◆ Problem details ◆
Copy out exactly the lines below that run from the one holding "sbEn : Bool := false" to the one holding "fo : BitVec 4 := 0", keeping both of those lines and no others.

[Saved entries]
====
-- ==== Sys2Proof/Syntax.lean ====
section
/-!
DEFINITION. The commands of the block, one constructor of `Instr` per row of the opcode table, and the operand
types they name: bundle slots (R72 to R131), accessors (R11), tally references (R254), and the physical conditions
that a command brings with it.
-/
namespace Sys2Proof

/-- Who makes a register access (R11): a function on a host port (PF is function 0), or the Owl. -/
inductive Acc where
  | host (port : Nat) (fn : Nat)
  | owl
deriving DecidableEq, Repr

/-- The predicate field of a slot (R73): negate bit and predicate register. -/
structure Pred where
  neg : Bool
  idx : BitVec 3
deriving DecidableEq, Repr

/-- The operations of the control slot, by operand format (R84, R85). -/
inductive Ctl where
  | nop
  | alu (sd sa sb : BitVec 5) (func : BitVec 7)
  | immS (op : BitVec 3) (sd sa : BitVec 5) (imm : BitVec 12)  -- 0 addi 1 andi 2 ori 3 xori 4 shli 5 shri 6 srai
  | movi (sd : BitVec 5) (imm : BitVec 17)
  | movh (sd : BitVec 5) (imm : BitVec 16)
  | pset (pd : BitVec 3) (sa sb : BitVec 5) (cond : BitVec 4)
  | plog (pd pa pb : BitVec 3) (pfn : BitVec 2)
  | aadd (ad aa : BitVec 4) (sb : BitVec 5) (shift : BitVec 3)
  | aaddi (ad aa : BitVec 4) (imm : BitVec 14)
  | aset (ad : BitVec 4) (sa : BitVec 5) (half : Bool)
  | amv (sd : BitVec 5) (aa : BitVec 4) (half : Bool)
  | bra (off : BitVec 17)
  | jal (off : BitVec 17)
  | jr (sa : BitVec 5)
  | loops (sc : BitVec 5) (len : BitVec 10)
  | loopi (count : BitVec 12) (len : BitVec 10)
  | rdsys (sd : BitVec 5) (sel : BitVec 4)
  | halt
  | trap (code : BitVec 16)
deriving DecidableEq, Repr

/-- The fields of the vector slot but OP and the predicate (R89). `passes` and `k` hold the encoded value, one less
than the number they stand for. -/
structure VecF where
  vd : BitVec 4 := 0
  va : BitVec 4 := 0
  vb : BitVec 4 := 0
  vc : BitVec 4 := 0
  fmt : BitVec 4 := 0
  fmt2 : BitVec 4 := 0
  sat : Bool := false
  sbEn : Bool := false
  pd : BitVec 3 := 0
  sb : BitVec 5 := 0
  lane : BitVec 6 := 0
  q : BitVec 2 := 0
  passes : BitVec 2 := 0
  k : BitVec 3 := 0
deriving DecidableEq, Repr

/-- The fields of the matrix slot but OP and the predicate (R109). -/
structure MatF where
  tm : BitVec 4 := 0
  wf : BitVec 4 := 0
  af : BitVec 4 := 0
  bank : BitVec 3 := 0
  mode : BitVec 2 := 0
  swap : Bool := false
  tr : Bool := false
  init : Bool := false
  wrb : BitVec 4 := 0
  arb : BitVec 4 := 0
  row : BitVec 4 := 0
  part : BitVec 2 := 0
  dr : Bool := false
  drow : BitVec 4 := 0
  dbank : BitVec 3 := 0
  dest : Bool := false
  drb : BitVec 4 := 0
  fo : BitVec 4 := 0
  sat : Bool := false
  vd : BitVec 4 := 0
deriving DecidableEq, Repr

/-- The fields of the stream slot but OP and the predicate (R117). -/
structure StmF where
  ad : BitVec 4 := 0
  aa : BitVec 4 := 0
  sb : BitVec 5 := 0
  sc : BitVec 5 := 0
  rv : BitVec 4 := 0
  imm : BitVec 32 := 0
deriving DecidableEq, Repr

/-- The operations of the sync slot (R127). Counts hold the encoded value, one less than the number. -/
inductive Syn where
  | nop
  | tsig (tid : BitVec 20) (n1 : BitVec 4)
  | twait (tid : BitVec 20) (k1 : BitVec 4)
  | ttest (tid : BitVec 20) (pd : BitVec 3)
  | tsigR (sa sb : BitVec 5)
  | twaitR (sa sb : BitVec 5)
  | ttestR (sa sb : BitVec 5) (pd : BitVec 3)
  | coll (aa : BitVec 4) (tid : BitVec 20)
deriving DecidableEq, Repr

/-- One slot of a bundle: its predicate, its operation (`none` where the encoding is invalid), and bits [31:0] of
its word, which NIB_FAULT_INFO shows (R101). -/
structure Slot (α : Type) where
  pred : Pred
  op : Option α
  raw : BitVec 32
deriving DecidableEq, Repr

/-- A bundle, by slots (R72). -/
structure Bundle where
  ctl : Slot Ctl
  mat : Slot (Nat × MatF)
  vec : Slot (Nat × VecF)
  stm : Slot (Nat × StmF)
  syn : Slot Syn
deriving DecidableEq, Repr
====
◆ Solution to this exercise ◆
  sbEn : Bool := false
  pd : BitVec 3 := 0
  sb : BitVec 5 := 0
  lane : BitVec 6 := 0
  q : BitVec 2 := 0
  passes : BitVec 2 := 0
  k : BitVec 3 := 0
deriving DecidableEq, Repr

/-- The fields of the matrix slot but OP and the predicate (R109). -/
structure MatF where
  tm : BitVec 4 := 0
  wf : BitVec 4 := 0
  af : BitVec 4 := 0
  bank : BitVec 3 := 0
  mode : BitVec 2 := 0
  swap : Bool := false
  tr : Bool := false
  init : Bool := false
  wrb : BitVec 4 := 0
  arb : BitVec 4 := 0
  row : BitVec 4 := 0
  part : BitVec 2 := 0
  dr : Bool := false
  drow : BitVec 4 := 0
  dbank : BitVec 3 := 0
  dest : Bool := false
  drb : BitVec 4 := 0
  fo : BitVec 4 := 0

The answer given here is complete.